/-! ## BUILD, case by case -/

theorem determineLength_next {s : State} (h : s.plen.toNat ≤ 65535) :
    determineLength s = .next { s with len := lengthField s.poll s.plen.toNat } := by
  simp [determineLength, Nat.not_lt.2 h]

/-- The capacity check fails: one error response. -/
theorem finishBuild_too_small {s : State} (h : s.plen.toNat ≤ 65535)
    (hc : s.cap.toNat < 8 + (lengthField s.poll s.plen.toNat).toNat) :
    finishBuild s = .next (raiseError .bufferTooSmall { s with len := lengthField s.poll s.plen.toNat }) := by
  rw [finishBuild, determineLength_next h, andThen_next]
  exact if_pos (bufferTooSmall_eq_true.2 hc)

/-- The packet is written: where the bound buffer holds it. -/
theorem writePacket_inside (s : State) (h : 8 + s.len.toNat ≤ s.dst.size) :
    writePacket s = .next { s with
      ckA := (fletcher8 (packetBody s.cls s.idb s.len (pbufBytes s.len.toNat s))).1
      ckB := (fletcher8 (packetBody s.cls s.idb s.len (pbufBytes s.len.toNat s))).2
      mem := storeBytes s.mem s.dst.base (packet s.cls s.idb s.len (pbufBytes s.len.toNat s))
      off := packetCount s.len, ph := .idle, response := none
      rsp := s.rsp ++ [Rsp.beat ⟨.ok, (fletcher8 (packetBody s.cls s.idb s.len (pbufBytes s.len.toNat s))).1,
        (fletcher8 (packetBody s.cls s.idb s.len (pbufBytes s.len.toNat s))).2, packetCount s.len⟩] } := by
  unfold writePacket
  simp only [absorbAll_clear]
  rw [writeDstBytes_inside _ _ _ (by simp; omega), andThen_next]
  rfl

theorem writePacket_outside (s : State) (h : s.dst.size < 8 + s.len.toNat) :
    writePacket s = .refused .dstOverrun := by
  unfold writePacket
  simp only [absorbAll_clear]
  rw [writeDstBytes_outside _ _ _ (by simp; omega) (Nat.zero_le _), andThen_refused]

/-- The state field intake leaves a `BUILD` in: all beats of `F` taken, `PBUF` holding `pb`. -/
def stagedBuild (s : State) (cap : Word) (cls id : Byte) (poll : Bool) (F : List Field) (rest : List FldBeat)
    (pb : List Byte) : State :=
  { latchBuild cap 0 cls id poll s with plen := BitVec.ofNat 17 (payloadSize F), pbuf := pb, fld := rest }

/-- Field intake of a `BUILD` whose beats are all there stages `ser(F)` (R86). -/
theorem build_intake (s : State) (cap nf : Word) (cls id : Byte) (poll : Bool) (F : List Field) (rest : List FldBeat)
    (hf : s.fld = F.map Field.beat ++ rest) (hn : F.length = nf.toNat) (hp : payloadSize F ≤ 65535) :
    ∃ pb, intake s.fld (latchBuild cap nf cls id poll s) = .next (stagedBuild s cap cls id poll F rest pb) ∧
      pbufBytes (payloadSize F) (stagedBuild s cap cls id poll F rest pb) = serAll F := by
  obtain ⟨t, ht, ht1, ht2, ht3, ht4⟩ :=
    intake_fields F rest (latchBuild cap nf cls id poll s) (by simp [hn]) (by simpa using hp)
  have hz : t.nfr = 0 := BitVec.eq_of_toNat_eq (by rw [ht2]; simp [hn])
  have hpl : t.plen.toNat = payloadSize F := by rw [ht3]; simp
  have hpl' : t.plen = BitVec.ofNat 17 (payloadSize F) := by
    apply BitVec.eq_of_toNat_eq; rw [hpl]; simp; omega
  have he : t.epoch = s.epoch := by rw [ht1]; rfl
  have hd : t.seed = s.seed := by rw [ht1]; rfl
  refine ⟨t.pbuf, ?_, ?_⟩
  · rw [hf, ht, intake_done _ _ hz, ht1, hz, hpl']
    rfl
  · rw [hpl] at ht4
    exact (pbufBytes_congr (s := stagedBuild s cap cls id poll F rest t.pbuf) (t := t) rfl he.symm hd.symm _).trans ht4

/-- `BUILD` whose beats are all there is intake and then the rest. -/
theorem execBuild_supplied {s u : State} {cap nf : Word} {cls id : Byte} {poll : Bool}
    (h : intake s.fld (latchBuild cap nf cls id poll s) = .next u) (hz : u.nfr = 0) :
    execBuild cap nf cls id poll s = finishBuild u := by
  simp [execBuild, h, hz]

/-! ## What a packet's bytes are -/

/-- The payload bytes a `BUILD` writes: none for a poll request (R92). -/
def writtenPayload (poll : Bool) (F : List Field) : List Byte := if poll then [] else serAll F

@[simp] theorem writtenPayload_length (poll : Bool) (F : List Field) :
    (writtenPayload poll F).length = if poll then 0 else payloadSize F := by cases poll <;> simp [writtenPayload]

/-- The checksum pair of the packet of a `BUILD` (R93). -/
def packetSum (cls id : Byte) (poll : Bool) (F : List Field) : Byte × Byte :=
  fletcher8 (packetBody cls id (lengthField poll (payloadSize F)) (writtenPayload poll F))

theorem packetOf_eq (cls id : Byte) (poll : Bool) (F : List Field) :
    packetOf cls id poll F = [Config.sync1, Config.sync2] ++
      packetBody cls id (lengthField poll (payloadSize F)) (writtenPayload poll F) ++
      [(packetSum cls id poll F).1, (packetSum cls id poll F).2] := rfl

theorem packetSize_eq (poll : Bool) (F : List Field) :
    packetSize poll F = 8 + if poll then 0 else payloadSize F := rfl

theorem packetSize_eq_length {poll : Bool} {F : List Field} (h : payloadSize F ≤ 65535) :
    packetSize poll F = 8 + (lengthField poll (payloadSize F)).toNat := by rw [lengthField_toNat h]; rfl

@[simp] theorem packetOf_length (cls id : Byte) (poll : Bool) (F : List Field) :
    (packetOf cls id poll F).length = packetSize poll F := by
  rw [packetOf_eq, packetSize_eq]; simp; omega

/-- The last two bytes of a packet are its checksum (R94). -/
theorem packetOf_sum (cls id : Byte) (poll : Bool) (F : List Field) :
    (packetOf cls id poll F).getD (packetSize poll F - 2) 0 = (packetSum cls id poll F).1 ∧
    (packetOf cls id poll F).getD (packetSize poll F - 1) 0 = (packetSum cls id poll F).2 := by
  rw [packetOf_eq, packetSize_eq]
  generalize hb : [Config.sync1, Config.sync2] ++
    packetBody cls id (lengthField poll (payloadSize F)) (writtenPayload poll F) = body
  have hl : body.length = 6 + if poll then 0 else payloadSize F := by rw [← hb]; simp; omega
  constructor
  · rw [List.getD, List.getElem?_append_right (by omega)]
    rw [show 8 + (if poll then 0 else payloadSize F) - 2 - body.length = 0 by omega]
    rfl
  · rw [List.getD, List.getElem?_append_right (by omega)]
    rw [show 8 + (if poll then 0 else payloadSize F) - 1 - body.length = 1 by omega]
    rfl

/-- A byte of the packet between the sync bytes and the checksum is a byte of the body. -/
theorem packetOf_body {cls id : Byte} {poll : Bool} {F : List Field} {k : Nat}
    (h : k < 4 + if poll then 0 else payloadSize F) :
    (packetOf cls id poll F).getD (2 + k) 0 =
      (packetBody cls id (lengthField poll (payloadSize F)) (writtenPayload poll F)).getD k 0 := by
  rw [packetOf_eq]
  generalize hb : packetBody cls id (lengthField poll (payloadSize F)) (writtenPayload poll F) = body
  have hl : body.length = 4 + if poll then 0 else payloadSize F := by rw [← hb]; simp
  rw [List.getD, List.getElem?_append_left (by simp; omega), List.getElem?_append_right (by simp)]
  simp [List.getD]

/-! ## The outcomes of a BUILD whose beats are all there -/

/-- The packet is written. -/
theorem execBuild_ok (s : State) (cap nf : Word) (cls id : Byte) (poll : Bool) (F : List Field) (rest : List FldBeat)
    (hf : s.fld = F.map Field.beat ++ rest) (hn : F.length = nf.toNat) (hp : payloadSize F ≤ 65535)
    (hc : packetSize poll F ≤ cap.toNat) (hd : packetSize poll F ≤ s.dst.size) :
    ∃ pb, execBuild cap nf cls id poll s = .next { s with
      op := .build, cls := cls, idb := id, poll := poll, cap := cap, nfr := 0, fld := rest
      plen := BitVec.ofNat 17 (payloadSize F), len := lengthField poll (payloadSize F)
      off := BitVec.ofNat 32 (packetSize poll F), ph := .idle, response := none, pbuf := pb
      ckA := (packetSum cls id poll F).1, ckB := (packetSum cls id poll F).2
      mem := storeBytes s.mem s.dst.base (packetOf cls id poll F)
      rsp := s.rsp ++ [Rsp.beat ⟨.ok, (packetSum cls id poll F).1, (packetSum cls id poll F).2,
        BitVec.ofNat 32 (packetSize poll F)⟩] } := by
  obtain ⟨pb, hu, hpb⟩ := build_intake s cap nf cls id poll F rest hf hn hp
  have hL := lengthField_toNat (poll := poll) hp
  have hsz := packetSize_eq_length (poll := poll) hp
  have hpl : (stagedBuild s cap cls id poll F rest pb).plen.toNat = payloadSize F := by
    simp [stagedBuild]; omega
  have hb : pbufBytes (lengthField poll (payloadSize F)).toNat (stagedBuild s cap cls id poll F rest pb) =
      writtenPayload poll F := by
    rw [hL]
    cases poll
    · exact hpb
    · rfl
  refine ⟨pb, ?_⟩
  rw [execBuild_supplied hu rfl, finishBuild, determineLength_next (by omega), andThen_next, hpl]
  generalize hu' : ({ stagedBuild s cap cls id poll F rest pb with len := lengthField (stagedBuild s cap cls id poll F rest pb).poll (payloadSize F) } : State) = u
  have hulen : u.len = lengthField poll (payloadSize F) := by rw [← hu']; rfl
  have hub : pbufBytes u.len.toNat u = writtenPayload poll F := by rw [hulen, ← hu']; exact hb
  have hucap : u.cap = cap := by rw [← hu']; rfl
  have hudst : u.dst = s.dst := by rw [← hu']; rfl
  rw [if_neg (by rw [Bool.not_eq_true, bufferTooSmall_eq_false, hulen, hucap]; omega),
    writePacket_inside u (by rw [hudst, hulen]; omega), hub, hulen,
    show packetCount (lengthField poll (payloadSize F)) = BitVec.ofNat 32 (packetSize poll F) by rw [hsz]; rfl]
  subst hu'
  rfl

/-- The packet does not fit the capacity: one error response. -/
theorem execBuild_too_small (s : State) (cap nf : Word) (cls id : Byte) (poll : Bool) (F : List Field)
    (rest : List FldBeat) (hf : s.fld = F.map Field.beat ++ rest) (hn : F.length = nf.toNat)
    (hp : payloadSize F ≤ 65535) (hc : cap.toNat < packetSize poll F) :
    ∃ pb, execBuild cap nf cls id poll s = .next { s with
      op := .build, cls := cls, idb := id, poll := poll, cap := cap, nfr := 0, fld := rest
      plen := BitVec.ofNat 17 (payloadSize F), len := lengthField poll (payloadSize F)
      ph := .idle, response := none, pbuf := pb, rsp := s.rsp ++ [(errRsp .bufferTooSmall).beat] } := by
  obtain ⟨pb, hu, -⟩ := build_intake s cap nf cls id poll F rest hf hn hp
  have hsz := packetSize_eq_length (poll := poll) hp
  have hpl : (stagedBuild s cap cls id poll F rest pb).plen.toNat = payloadSize F := by
    simp [stagedBuild]; omega
  refine ⟨pb, ?_⟩
  rw [execBuild_supplied hu rfl, finishBuild_too_small (by omega) (by rw [hpl]; exact hsz ▸ hc), hpl]
  rfl

/-- The packet passes the capacity check and does not fit the buffer really bound. -/
theorem execBuild_overrun (s : State) (cap nf : Word) (cls id : Byte) (poll : Bool) (F : List Field)
    (rest : List FldBeat) (hf : s.fld = F.map Field.beat ++ rest) (hn : F.length = nf.toNat)
    (hp : payloadSize F ≤ 65535) (hc : packetSize poll F ≤ cap.toNat) (hd : s.dst.size < packetSize poll F) :
    execBuild cap nf cls id poll s = .refused .dstOverrun := by
  obtain ⟨pb, hu, -⟩ := build_intake s cap nf cls id poll F rest hf hn hp
  have hsz := packetSize_eq_length (poll := poll) hp
  have hpl : (stagedBuild s cap cls id poll F rest pb).plen.toNat = payloadSize F := by
    simp [stagedBuild]; omega
  rw [execBuild_supplied hu rfl, finishBuild, determineLength_next (by omega), andThen_next, hpl]
  generalize hu' : ({ stagedBuild s cap cls id poll F rest pb with len := lengthField (stagedBuild s cap cls id poll F rest pb).poll (payloadSize F) } : State) = u
  have hulen : u.len = lengthField poll (payloadSize F) := by rw [← hu']; rfl
  have hucap : u.cap = cap := by rw [← hu']; rfl
  have hudst : u.dst = s.dst := by rw [← hu']; rfl
  rw [if_neg (by rw [Bool.not_eq_true, bufferTooSmall_eq_false, hulen, hucap]; omega),
    writePacket_outside u (by rw [hudst, hulen]; omega)]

— Exercise prompt —
Look above for the line with "rw [List.getD, List.getElem?_append_left" and the line with "is written. -/"; transcribe both and all lines in between, exactly, and nothing else.

— Answer section —
  rw [List.getD, List.getElem?_append_left (by simp; omega), List.getElem?_append_right (by simp)]
  simp [List.getD]

/-! ## The outcomes of a BUILD whose beats are all there -/

/-- The packet is written. -/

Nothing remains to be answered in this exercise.